Is it safe to use borax around hives to discourage ants?

Ern


----------



## Nantom670 (Jul 29, 2011)

Run a search on *will borax kill bees* and you will see that is what is recommended to kill bees if they are creating a problem for someone. They say it will also kill the ants and the grass. It is used inside the house also to rid it of insects, a natural killer for insects and can be used to make your clothes whiter also, just threw that in.


----------



## JClark (Apr 29, 2012)

Borax, or boric acid, is usually mixed w/ a bait to make it palatable to ants. Most baits on the market are mixed w/ sugar for "sugar ants" or mixed w/ a grease based bait for other types of ants--like Pheidole spp. (common name big headed ant?) in the south. This is done so they take it into the nest and it eventually kills the queen(s). That said, if the bees have access they will do the same thing (for the sugar bait)and it could result in the same end (depending on the proportion they take in to other foodstuffs).

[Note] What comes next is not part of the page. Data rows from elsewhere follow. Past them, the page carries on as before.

-- ==== Sys2Proof/Tests/Slice0.lean ====
section
/-! SUPPORT. The model's own tests.  Expected values come from spec/95_test_vectors.md and from the worked
examples of spec/40_codec.md; each test names its vector.  The `witness_` theorems show states and operands
that meet the hypotheses of the statement they are named after. -/

namespace Sys2Proof.Machine.Tests

open Sys2Proof Sys2Proof.Machine

/-- A continuation for runs within which no outside call lands. -/
def stays : Continue := fun _ _ => ⟨[], .completed 0⟩

/-! ## WellFormed: one ill-formed record for each check -/

/-- Every record of the list is refused by both checks. -/
def allRefused (is : List Instr) : Bool := is.all (fun i => !i.wellFormed && !i.encodable)

theorem test_illFormed_r : allRefused [.r 64 0 0 0 0 0, .r 0 32 0 0 0 0, .r 0 0 32 0 0 0, .r 0 0 0 32 0 0,
    .r 0 0 0 0 32 0, .r 0 0 0 0 0 64, .r (-1) 0 0 0 0 0] = true := by decide

theorem test_illFormed_rsop : allRefused [.rsop 64 0 0 0 0 0, .rsop 0 32 0 0 0 0, .rsop 0 0 32 0 0 0,
    .rsop 0 0 0 32 0 0, .rsop 0 0 0 0 32 0, .rsop 0 0 0 0 0 64] = true := by decide

theorem test_illFormed_i16 : allRefused [.i16 64 0 0 0, .i16 0 32 0 0, .i16 0 0 32 0, .i16 0 0 0 65536,
    .i16 0 0 0 (-32769)] = true := by decide

theorem test_illFormed_i21 : allRefused [.i21 64 0 0, .i21 0 32 0, .i21 0 0 2097152, .i21 0 0 (-1048577)] = true := by
  decide

theorem test_illFormed_i26_j : allRefused [.i26 64 0, .i26 0 67108864, .i26 0 (-33554433), .j 64 0, .j 0 67108864,
    .j 0 (-33554433)] = true := by decide

theorem test_illFormed_i9 : allRefused [.i9 64 0 0 0 0 0, .i9 0 32 0 0 0 0, .i9 0 0 32 0 0 0, .i9 0 0 0 512 0 0,
    .i9 0 0 0 (-1) 0 0, .i9 0 0 0 0 2 0, .i9 0 0 0 0 0 64] = true := by decide

theorem test_illFormed_rfpu : allRefused [.rfpu 64 0 0 0 0 0, .rfpu 0 32 0 0 0 0, .rfpu 0 0 32 0 0 0,
    .rfpu 0 0 0 32 0 0, .rfpu 0 0 0 0 32 0, .rfpu 0 0 0 0 0 64] = true := by decide

theorem test_illFormed_rifpu : allRefused [.rifpu 64 0 0 0 0, .rifpu 0 32 0 0 0, .rifpu 0 0 32 0 0, .rifpu 0 0 0 32 0,
    .rifpu 0 0 0 0 2048] = true := by decide

theorem test_illFormed_ri : allRefused [.ri 64 0 0 0, .ri 0 32 0 0, .ri 0 0 32 0, .ri 0 0 0 65536,
    .ri 0 0 0 (-32769)] = true := by decide

theorem test_illFormed_pcrel16 : allRefused [.pcrel16 64 0 0 0, .pcrel16 0 32 0 0, .pcrel16 0 0 32 0, .pcrel16 0 0 0 65536,
    .pcrel16 0 0 0 (-32769)] = true := by decide

theorem test_illFormed_pcrel19 : allRefused [.pcrel19 64 0 0 0, .pcrel19 0 32 0 0, .pcrel19 0 0 4 0, .pcrel19 0 0 0 524288,
    .pcrel19 0 0 0 (-262145)] = true := by decide

/-- The unsigned spelling of a signed field encodes but is not well formed (R142). -/
theorem test_unsignedSpelling : (Instr.i16 9 0 8 0xFFFF).wellFormed = false ∧ (Instr.i16 9 0 8 0xFFFF).encodable = true := by
  decide

/-! ## Decode and encode: the words of R145 to R156, written bit by bit from the tables R102 to R113 -/

/-- R145: opcode 0, rs 5, rt 0, rd 3, shamt 2, funct 0x20. -/
theorem test_word_r : decode .r 0b00000000101000000001100010100000#32 = .r 0 5 0 3 2 0x20 ∧
    encode (.r 0 5 0 3 2 0x20) = .ok 0x00A018A0#32 := by decide

/-- V-COD-2. -/
theorem test_word_r_ones : decode .r 0xFFFFFFFF#32 = .r 63 31 31 31 31 63 := by decide

/-- R146: opcode 0, rs 4, rt 5, rd 2, sop 2, funct 0x18. -/
theorem test_word_rsop : decode .rsop 0b00000000100001010001000010011000#32 = .rsop 0 4 5 2 2 0x18 ∧
    encode (.rsop 0 4 5 2 2 0x18) = .ok 0x00851098#32 := by decide

/-- R147, V-COD-6, V-COD-9. -/
theorem test_word_i16 : decode .i16 0b00100100000010001111111111111111#32 = .i16 9 0 8 (-1) ∧
    encode (.i16 9 0 8 (-1)) = .ok 0x2408FFFF#32 ∧ encode (.i16 9 0 8 0xFFFF) = .ok 0x2408FFFF#32 := by decide

/-- V-COD-7, V-COD-8. -/
theorem test_word_i16_ends : decode .i16 0x24087FFF#32 = .i16 9 0 8 32767 ∧ decode .i16 0x24088000#32 = .i16 9 0 8 (-32768) := by
  decide

/-- R148, V-SRC-2, V-COD-16. -/
theorem test_word_i21 : decode .i21 0b11011000100101010101010101010101#32 = .i21 0x36 4 (-699051) ∧
    encode (.i21 0x36 4 0x155555) = .ok 0xD8955555#32 := by decide

/-- V-COD-13, V-COD-14. -/
theorem test_word_i21_ends : decode .i21 0xD88FFFFF#32 = .i21 0x36 4 1048575 ∧
    decode .i21 0xD8900000#32 = .i21 0x36 4 (-1048576) := by decide

/-- R149, V-COD-17, V-COD-20. -/
theorem test_word_i26 : decode .i26 0b11001011111111111111111111111111#32 = .i26 0x32 (-1) ∧
    encode (.i26 0x32 0x3FFFFFF) = .ok 0xCBFFFFFF#32 := by decide

/-- V-COD-18, V-COD-19. -/
theorem test_word_i26_ends : decode .i26 0xCA000000#32 = .i26 0x32 (-33554432) ∧
    decode .i26 0xC9FFFFFF#32 = .i26 0x32 33554431 := by decide

/-- R150, V-COD-22. -/
theorem test_word_j : decode .j 0b00001000000100000000000000000011#32 = .j 2 1048579 ∧
    encode (.j 2 0x100003) = .ok 0x08100003#32 := by decide

/-- R151, V-COD-36. -/
theorem test_word_i9 : decode .i9 0b01111111101010001111111110110110#32 = .i9 0x1F 29 8 511 0 0x36 ∧
    encode (.i9 0x1F 29 8 0x1FF 0 0x36) = .ok 0x7FA8FFB6#32 := by decide

/-- V-COD-38: bit 6 is kept. -/
theorem test_word_i9_zero : decode .i9 0x7FA8FFF6#32 = .i9 0x1F 29 8 511 1 0x36 := by decide

/-- R152, V-COD-23. -/
theorem test_word_rfpu : decode .rfpu 0b01000110000000100000100000000000#32 = .rfpu 0x11 0x10 2 1 0 0 ∧
    encode (.rfpu 0x11 0x10 2 1 0 0) = .ok 0x46020800#32 := by decide

/-- R153, V-COD-24. -/
theorem test_word_rifpu : decode .rifpu 0b01000100100010000000100000000000#32 = .rifpu 0x11 4 8 1 0 ∧
    encode (.rifpu 0x11 4 8 1 0) = .ok 0x44880800#32 := by decide

/-- V-COD-25: the eleven low bits are kept. -/
theorem test_word_rifpu_zero : decode .rifpu 0x448807FF#32 = .rifpu 0x11 4 8 0 0x7FF := by decide

/-- R154, V-COD-27, V-COD-28. -/
theorem test_word_ri : decode .ri 0b00000100100000010000000000000011#32 = .ri 1 4 1 3 ∧
    encode (.ri 1 4 1 3) = .ok 0x04810003#32 ∧ decode .ri 0x0481FFFF#32 = .ri 1 4 1 (-1) := by decide

/-- R155, V-COD-29. -/
theorem test_word_pcrel16 : decode .pcrel16 0b11101101000111100001001000110100#32 = .pcrel16 0x3B 8 0x1E 4660 ∧
    encode (.pcrel16 0x3B 8 0x1E 0x1234) = .ok 0xED1E1234#32 := by decide

/-- R156, V-COD-31, and V-COD-30: the PCREL16 word read in PCREL19. -/
theorem test_word_pcrel19 : decode .pcrel19 0b11101101000001111111111111111100#32 = .pcrel19 0x3B 8 0 (-4) ∧
    encode (.pcrel19 0x3B 8 0 (-4)) = .ok 0xED07FFFC#32 ∧
    decode .pcrel19 0xED1E1234#32 = .pcrel19 0x3B 8 3 (-126412) := by decide

/-- V-COD-33, V-COD-34. -/
theorem test_word_pcrel19_ends : decode .pcrel19 0xEC040000#32 = .pcrel19 0x3B 0 0 (-262144) ∧
    decode .pcrel19 0xEC03FFFF#32 = .pcrel19 0x3B 0 0 262143 := by decide

/-- V-COD-3, V-COD-12, V-COD-35, V-COD-39: the field and value a refused encode names (R142). -/
theorem test_encode_range : encode (.r 0 0 0 0 32 0) = .error ⟨.r, .shamt, 32⟩ ∧
    encode (.i16 9 0 8 (-32769)) = .error ⟨.i16, .imm, -32769⟩ ∧
    encode (.pcrel19 0x3B 8 4 0) = .error ⟨.pcrel19, .func, 4⟩ ∧
    encode (.i9 0x1F 29 8 (-1) 0 0x36) = .error ⟨.i9, .offset, -1⟩ := by decide

/-- V-ACC-1 to V-ACC-6. -/
theorem test_accessors : soffsetI9 0x7FA8FFB6#32 = -1 ∧ soffsetI9 0x7FA87FB6#32 = 255 ∧ soffsetI9 0x7FA880B6#32 = -255 ∧
    uimm 0x2408FFFF#32 = 65535 ∧ rel 0x08100003#32 = 1048579 ∧ rel 0x0BFFFFFF#32 = -1 := by decide

/-- V-ACC-7 to V-ACC-11. -/
theorem test_absTarget : absTarget 0x08100003#32 0x00400000#32 = 0x00400010#32 ∧
    absTarget 0x0BFFFFFF#32 0x9FFFFFFC#32 = 0x90000000#32 ∧ absTarget 0x08000000#32 0xF0000000#32 = 0xF0000004#32 ∧
    absTarget 0x0BFFFFFE#32 0x00400000#32 = 0x0FFFFFFC#32 ∧ absTarget 0x0C100003#32 0x0FFFFFFC#32 = 0x00400010#32 := by decide

/-- R119, informative (log entry 6): the table the reset state holds reads these words in these formats. -/
theorem test_resetTable : decodeTableWord 32 0x2408FFFF = some (.i16 9 0 8 (-1)) ∧
    decodeTableWord 32 0x00851098 = some (.rsop 0 4 5 2 2 0x18) ∧ decodeTableWord 32 0x7FA8FFB6 = some (.i9 0x1F 29 8 511 0 0x36) ∧
    decodeTableWord 32 0xED1E1234 = some (.pcrel16 0x3B 8 0x1E 4660) ∧ decodeTableWord 32 0x4C000000 = none := by decide

/-- Bytes are read in the order `bigEndian` says, and fewer than four are refused (R64, R117). -/
theorem test_decodeBytes : decodeBytes informativeTable false [0xFF#8, 0xFF#8, 0x08#8, 0x24#8, 7#8] = .ok (.i16 9 0 8 (-1), [7#8]) ∧
    decodeBytes informativeTable true [0x24#8, 0x08#8, 0xFF#8, 0xFF#8] = .ok (.i16 9 0 8 (-1), []) ∧
    decodeBytes informativeTable true [0x24#8, 0x08#8, 0xFF#8] = .error .truncated := by decide

/-! ## The common setup of the vectors (95_test_vectors.md) -/

/-- The decode table TT: no definition for 0xFFFFFFFF, one definition for every other word. -/
def vectorTable : DecodeTable := ⟨[⟨0xFFFFFFFF#32, 0xFFFFFFFF#32, none⟩, ⟨0#32, 0#32, some ⟨0, .r⟩⟩], []⟩

def vectorSetup : Setup where
  table := vectorTable
  initialEntries := 4
  bigEndian := false
  interruptPolicy := .always
  softwarePendingCauseBit := 8
  callEvents := true
  undoConfigured := true
  nextLevels := [1, 2]

/-- Memory that holds these words. -/
def wordsAt (ws : List (Word × Word)) : Mem :=
  ws.foldl (fun m p => Mem.writeBytes m p.1 (bytesOfValue false 4 p.2.toNat)) []

/-- The vector words at the three handlers, and the five text words of section 2.3. -/
def vectorMem : Mem :=
  wordsAt [(0x80000100#32, 0x24080001#32), (0x80000180#32, 0x24080001#32), (0x80000300#32, 0x24080001#32),
    (0x00400000#32, 0x24080005#32), (0x00400004#32, 0x24090007#32), (0x00400008#32, 0x08100003#32),
    (0x00400010#32, 0xFFFFFFFF#32)]

/-- The registers of the setup: EBase 0x80000000 and IntCtl.VS 4; the pc is the vector's. -/
def vectorRegs (pc : Word) : Regs :=
  { Regs.initial with pc := pc, cop0 := { Regs.initial.cop0 with eBase := 0x80000000#32, intCtl := 0x80#32 } }

/-- The state of the setup, with this pc. -/
def setup (pc : Word) : State := State.create vectorSetup 0x00400000#32 0x00500000#32 ⟨vectorRegs pc, vectorMem⟩

/-- The setup meets the invariant, whatever its registers and parameters but for the cache's size. -/
theorem create_inv (S : Setup) (hS : S.initialEntries = 4) (g : Regs) (m : Mem) (hm : Mem.wf m = true) :
    (State.create S 0x00400000#32 0x00500000#32 ⟨g, m⟩).Inv := by
  have h4 : (0x00400000#32 : Word).toNat + 4 * S.initialEntries ≤ (0x00500000#32 : Word).toNat + 3 := by rw [hS]; decide
  exact ⟨hm, hm, create_bounded _ _ _ (by decide) h4 (by decide), create_endInLastWord _ _ _ h4 (by decide), h4,
    fun i e h => absurd h (create_entry _ _ _ i e), ⟨List.Pairwise.nil, List.Pairwise.nil, List.Pairwise.nil, List.Pairwise.nil⟩,
    blockedOk_idle (by simp [State.create]) rfl, le_rfl⟩

theorem setup_inv (pc : Word) : (setup pc).Inv := create_inv _ rfl _ _ (by decide)
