-- ==== Sys2Proof/Machine/Fetch.lean ====
section
/-! DEFINITION. Fetching and decoding the instruction at `pc` (10_state.md R23; 30_encoding.md R121,
R132), and loading one there. -/

namespace Sys2Proof.Machine

/-- The four bytes of the instruction word at `pc` (R121). -/
def fetchBytes (s : State) : Option (List Byte) := memRead s.mem s.pc 4

/-- The instruction at `pc`, or the fault that stops the machine: `IllegalEncoding` for a word that
matches no row (R132), the faults of log entries 6 and 7 where there is no word. -/
def fetchInstr (s : State) : Except Fault Instr :=
  if aligned4 s.pc then
    match fetchBytes s with
    | none => .error (.unwrittenFetch s.pc)
    | some bytes =>
      match decode bytes with
      | .ok (i, _) => .ok i
      | .error (.unmodelled w) => .error (.illegalEncoding w)
      | .error .truncated => .error (.unwrittenFetch s.pc)
  else .error (.misalignedFetch s.pc)

/-- The state with a word in memory at `pc`. -/
def storeFetchWord (word : Word) (s : State) : State :=
  { s with mem := memWrite s.mem s.pc (bytesOfWord word) }

end Sys2Proof.Machine
end

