-- ==== Sys2Proof/Safety.lean ====
section
/-! DEFINITION. The words the claims use: what a step leaves unchanged, which instructions reach which
state, the invariant every step keeps, and what counts as a safe run. -/

namespace Sys2Proof.Safety

open Sys2Proof.Machine

/-! ## Frames -/

/-- Every general register but those listed reads as before. -/
def sameRegsBut (rds : List Reg) (s t : State) : Prop := ∀ r, r ∉ rds → readReg t r = readReg s r

/-- Every stored CSR and counter half but those listed reads as before. -/
def sameCsrsBut (rs : List CsrStore) (s t : State) : Prop := ∀ r, r ∉ rs → readStore r t = readStore r s

/-- Bit 64 of each HPM counter is as before. -/
def sameBit64 (s t : State) : Prop := ∀ n, (hpm n t).bit64 = (hpm n s).bit64

/-- Every byte of memory reads as before. -/
def sameMemory (s t : State) : Prop := ∀ a, t.mem.read a = s.mem.read a

/-- `ret_pc` and `in_handler` are as before. -/
def sameTrapState (s t : State) : Prop := t.retPc = s.retPc ∧ t.inHandler = s.inHandler

/-- The core's parameters and the environment's inputs are as before. -/
def sameOutside (s t : State) : Prop :=
  t.params = s.params ∧ t.inputs = s.inputs ∧ t.boundary = s.boundary

/-- The whole frame of an instruction that may change the listed registers and CSRs and `pc`. -/
def sameBut (rds : List Reg) (rs : List CsrStore) (s t : State) : Prop :=
  sameRegsBut rds s t ∧ sameCsrsBut rs s t ∧ sameBit64 s t ∧ sameMemory s t ∧ sameTrapState s t ∧
    sameOutside s t

/-! ## Instructions by what they reach -/

/-- The six CSR instructions, by their kind and source (R146 to R151). -/
def csrInstr (k : CsrKind) (rd : Reg) (a : CsrAddr) (src : CsrSource) : Instr :=
  match k, src with
  | .write, .reg r => .csrrw rd a r
  | .set, .reg r => .csrrs rd a r
  | .clear, .reg r => .csrrc rd a r
  | .write, .imm u => .csrrwi rd a u
  | .set, .imm u => .csrrsi rd a u
  | .clear, .imm u => .csrrci rd a u

/-- The pure reads: the set and clear forms whose source field is 0 (R147, R148, R150, R151). -/
def pureReads (rd : Reg) (a : CsrAddr) : List Instr :=
  [.csrrs rd a 0, .csrrc rd a 0, .csrrsi rd a 0#5, .csrrci rd a 0#5]

/-- The CSR address in a CSR instruction. -/
def csrAddrOf : Instr → Option CsrAddr
  | .csrrw _ a _ => some a
  | .csrrs _ a _ => some a
  | .csrrc _ a _ => some a
  | .csrrwi _ a _ => some a
  | .csrrsi _ a _ => some a
  | .csrrci _ a _ => some a
  | .vsetvli _ _ _ => none
  | .vsetivli _ _ _ => none
  | .vsetvl _ _ _ => none
  | .fence _ _ _ => none
  | .ecall => none
  | .ebreak => none
  | .mret => none

/-- A CSR instruction whose address reaches the store. -/
def addressesStore (i : Instr) (r : CsrStore) : Prop :=
  ∃ a, csrAddrOf i = some a ∧ csrHome a = some (.storage r)

/-- One of the three `vset` instructions. -/
def isVset : Instr → Bool
  | .vsetvli _ _ _ => true
  | .vsetivli _ _ _ => true
  | .vsetvl _ _ _ => true
  | .csrrw _ _ _ => false
  | .csrrs _ _ _ => false
  | .csrrc _ _ _ => false
  | .csrrwi _ _ _ => false
  | .csrrsi _ _ _ => false
  | .csrrci _ _ _ => false
  | .fence _ _ _ => false
  | .ecall => false
  | .ebreak => false
  | .mret => false

/-- The destination register an instruction names. -/
def destination : Instr → Option Reg
  | .csrrw rd _ _ => some rd
  | .csrrs rd _ _ => some rd
  | .csrrc rd _ _ => some rd
  | .csrrwi rd _ _ => some rd
  | .csrrsi rd _ _ => some rd
  | .csrrci rd _ _ => some rd
  | .vsetvli rd _ _ => some rd
  | .vsetivli rd _ _ => some rd
  | .vsetvl rd _ _ => some rd
  | .fence _ _ _ => none
  | .ecall => none
  | .ebreak => none
  | .mret => none

/-! ## The invariant -/

/-- What every step keeps: memory stays in its canonical form; `pc` and, in a handler, `ret_pc` are
multiples of 4 (R121; D7); in a handler `intp_restore_pc` reads the `pc` to which `mret` will
return (R74, R198). -/
def Inv (s : State) : Prop :=
  s.mem.wf ∧ aligned4 s.pc = true ∧
    (s.inHandler = true → aligned4 s.retPc = true ∧ s.csr.intpRestorePc = s.retPc)

/-! ## The words of the claims about CSRs and counters -/

/-- The 43 addresses of the source's table (R22). -/
def sourceCsrAddrs : List CsrAddr :=
  [0x003#12, 0x008#12, 0x009#12, 0x00a#12, 0x300#12, 0x301#12, 0x320#12, 0x323#12, 0x324#12] ++
    [0x7c0#12, 0x7c1#12, 0x7c2#12, 0x7c3#12, 0x7c4#12, 0x7c5#12, 0x7c6#12] ++
    [0xb00#12, 0xb02#12, 0xb03#12, 0xb04#12, 0xb80#12, 0xb82#12, 0xb83#12, 0xb84#12] ++
    [0xbc0#12, 0xbc1#12, 0xbc2#12, 0xbc3#12, 0xbc4#12, 0xbc5#12, 0xbc6#12, 0xbc7#12, 0xbc8#12, 0xbc9#12,
      0xbca#12] ++
    [0xc00#12, 0xc02#12, 0xc20#12, 0xc21#12, 0xc22#12, 0xc80#12, 0xc82#12, 0xf14#12]

/-- The value of a 65-bit counter as a number (R68). -/
def hpmValue (h : HpmCounter) : Nat := h.bit64.toNat * 2 ^ 64 + h.low.toNat

/-- The core is RISCV B or RISCV NC (R9). -/
abbrev isBOrNc (k : CoreKind) : Prop := k = .b ∨ k = .nc

/-- The stores the status feed may overwrite (R59, R215). -/
def statusStores : List CsrStore :=
  [.ttCfgQstatus, .ttCfgBstatus, .ttCfgSstatus 0, .ttCfgSstatus 1, .ttCfgSstatus 2, .ttCfgSstatus 3,
    .ttCfgSstatus 4, .ttCfgSstatus 5, .ttCfgSstatus 6, .ttCfgSstatus 7]

/-- The stores of the four counters (R205). -/
def counterStores : List CsrStore :=
  [.cycLow, .cycHigh, .iretLow, .iretHigh, .hpmLow .three, .hpmHigh .three, .hpmLow .four, .hpmHigh .four]

/-! ## Safe runs -/

/-- The state's configuration is one the spec describes for every instruction (R46, R240). -/
abbrev described (s : State) : Prop :=
  Cfg0.unknownSetting s.csr.cfg0 = false ∧ Cfg0.unsynchronised s.csr.cfg0 = false

/-- No interrupt is requested at the coming boundary (R194). -/
abbrev quiet (s : State) : Prop := (currentBoundary s).intPending = false

/-- The instruction writes a half of `iret`. -/
def writesIret (i : Instr) : Prop :=
  ∃ k rd a src, i = csrInstr k rd a src ∧ doWrite k src = true ∧
    (csrHome a = some (.storage .iretLow) ∨ csrHome a = some (.storage .iretHigh))

/-- `IRET_LAW` (R208) at the boundary after an instruction, a premise a claim may name and the model does not
take: the instruction counts one, and nothing on top of a value it wrote (log entry 22). -/
def iretLaw (last : Instr) (s : State) : Prop :=
  (writesIret last → (currentBoundary s).iretTicks = 0) ∧
    (¬ writesIret last → (currentBoundary s).iretTicks = 1)

/-- `n` steps from `s` meet no fault and no refusal. -/
def safeFor (n : Nat) (s : State) : Prop := ∃ t, Sys2Proof.core.run n s = .next t

end Sys2Proof.Safety
end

If you are talking about sprinkling borax crystals on the ground it will only kill the ants (or bees) that come into contact w/ it. Won't remove the colony so more foragers will come to replace them. W/out mixture in a palatable bait they won't take to the nest. 

So if the bees don't land on it then it shouldn't hurt them.


----------



## Myron Denny (Sep 27, 2009)

I sprinkeled ground cinnamon right out of the kitchen cabinet on the inner cover that was covered with what we refer to as piss ants about a week ago. I will check tomorrow to see if it worked. I had previously dumped all the ants and eggs but they came back, will see tomorrow if the ground cinnamon stopped them.


----------



## Michael Bush (Aug 2, 2002)

I would mix the borax with equal parts of grape jelly and water and put it in a sandwich container with some 1/8" holes drilled in the top...


----------



## Myron Denny (Sep 27, 2009)

I checked the hive with cinnamon on the inner cover this AM, there were no ants.


----------